Task instructions: Below are records; please set down exactly the lines from the first through the one containing "opaque ecdh : Nat → List Byte → List Byte".
Given information Start Marker
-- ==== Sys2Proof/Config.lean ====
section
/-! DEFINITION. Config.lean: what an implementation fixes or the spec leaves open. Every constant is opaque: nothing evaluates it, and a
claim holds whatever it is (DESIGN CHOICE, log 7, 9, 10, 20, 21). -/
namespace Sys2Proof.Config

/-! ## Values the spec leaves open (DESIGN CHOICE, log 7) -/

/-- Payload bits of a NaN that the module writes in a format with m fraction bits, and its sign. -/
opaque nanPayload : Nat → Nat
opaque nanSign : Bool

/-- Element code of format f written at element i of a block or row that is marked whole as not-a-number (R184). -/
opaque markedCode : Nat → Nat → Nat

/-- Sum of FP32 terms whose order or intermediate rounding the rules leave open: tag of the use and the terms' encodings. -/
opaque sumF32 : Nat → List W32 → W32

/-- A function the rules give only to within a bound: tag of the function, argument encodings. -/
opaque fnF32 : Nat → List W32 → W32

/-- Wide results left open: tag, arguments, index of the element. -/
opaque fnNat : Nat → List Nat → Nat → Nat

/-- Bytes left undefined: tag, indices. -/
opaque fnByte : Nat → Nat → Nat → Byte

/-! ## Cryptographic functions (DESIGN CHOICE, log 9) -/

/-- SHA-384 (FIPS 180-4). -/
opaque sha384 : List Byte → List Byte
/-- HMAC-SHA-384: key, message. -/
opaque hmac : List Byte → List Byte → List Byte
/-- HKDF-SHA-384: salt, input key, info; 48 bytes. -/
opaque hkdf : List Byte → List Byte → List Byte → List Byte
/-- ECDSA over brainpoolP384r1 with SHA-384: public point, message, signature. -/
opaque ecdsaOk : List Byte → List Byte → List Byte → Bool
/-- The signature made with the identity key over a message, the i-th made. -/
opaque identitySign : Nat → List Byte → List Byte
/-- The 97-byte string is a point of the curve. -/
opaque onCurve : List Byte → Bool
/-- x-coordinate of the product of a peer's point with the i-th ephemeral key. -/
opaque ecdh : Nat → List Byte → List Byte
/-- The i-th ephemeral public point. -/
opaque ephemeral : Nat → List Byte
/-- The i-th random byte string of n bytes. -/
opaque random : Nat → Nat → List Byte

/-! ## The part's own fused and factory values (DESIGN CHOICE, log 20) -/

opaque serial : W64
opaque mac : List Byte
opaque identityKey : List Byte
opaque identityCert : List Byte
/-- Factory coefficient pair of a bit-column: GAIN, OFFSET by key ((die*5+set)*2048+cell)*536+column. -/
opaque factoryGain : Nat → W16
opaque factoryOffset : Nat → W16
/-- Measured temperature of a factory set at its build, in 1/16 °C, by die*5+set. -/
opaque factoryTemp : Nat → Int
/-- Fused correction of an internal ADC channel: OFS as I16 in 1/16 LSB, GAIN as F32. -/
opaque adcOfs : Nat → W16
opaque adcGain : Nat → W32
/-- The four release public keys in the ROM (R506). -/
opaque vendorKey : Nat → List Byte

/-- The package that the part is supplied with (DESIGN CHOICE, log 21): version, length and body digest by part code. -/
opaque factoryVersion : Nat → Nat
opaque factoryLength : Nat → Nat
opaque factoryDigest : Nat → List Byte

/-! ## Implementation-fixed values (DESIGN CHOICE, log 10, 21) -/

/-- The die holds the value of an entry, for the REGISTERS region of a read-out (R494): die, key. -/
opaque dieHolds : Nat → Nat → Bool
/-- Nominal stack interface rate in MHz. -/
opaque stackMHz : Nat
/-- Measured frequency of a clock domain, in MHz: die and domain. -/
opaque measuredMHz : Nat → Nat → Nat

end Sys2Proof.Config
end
Given information End Marker
Task result:
-- ==== Sys2Proof/Config.lean ====
section
/-! DEFINITION. Config.lean: what an implementation fixes or the spec leaves open. Every constant is opaque: nothing evaluates it, and a
claim holds whatever it is (DESIGN CHOICE, log 7, 9, 10, 20, 21). -/
namespace Sys2Proof.Config

/-! ## Values the spec leaves open (DESIGN CHOICE, log 7) -/

/-- Payload bits of a NaN that the module writes in a format with m fraction bits, and its sign. -/
opaque nanPayload : Nat → Nat
opaque nanSign : Bool

/-- Element code of format f written at element i of a block or row that is marked whole as not-a-number (R184). -/
opaque markedCode : Nat → Nat → Nat

/-- Sum of FP32 terms whose order or intermediate rounding the rules leave open: tag of the use and the terms' encodings. -/
opaque sumF32 : Nat → List W32 → W32

/-- A function the rules give only to within a bound: tag of the function, argument encodings. -/
opaque fnF32 : Nat → List W32 → W32

/-- Wide results left open: tag, arguments, index of the element. -/
opaque fnNat : Nat → List Nat → Nat → Nat

/-- Bytes left undefined: tag, indices. -/
opaque fnByte : Nat → Nat → Nat → Byte

/-! ## Cryptographic functions (DESIGN CHOICE, log 9) -/

/-- SHA-384 (FIPS 180-4). -/
opaque sha384 : List Byte → List Byte
/-- HMAC-SHA-384: key, message. -/
opaque hmac : List Byte → List Byte → List Byte
/-- HKDF-SHA-384: salt, input key, info; 48 bytes. -/
opaque hkdf : List Byte → List Byte → List Byte → List Byte
/-- ECDSA over brainpoolP384r1 with SHA-384: public point, message, signature. -/
opaque ecdsaOk : List Byte → List Byte → List Byte → Bool
/-- The signature made with the identity key over a message, the i-th made. -/
opaque identitySign : Nat → List Byte → List Byte
/-- The 97-byte string is a point of the curve. -/
opaque onCurve : List Byte → Bool
/-- x-coordinate of the product of a peer's point with the i-th ephemeral key. -/
opaque ecdh : Nat → List Byte → List Byte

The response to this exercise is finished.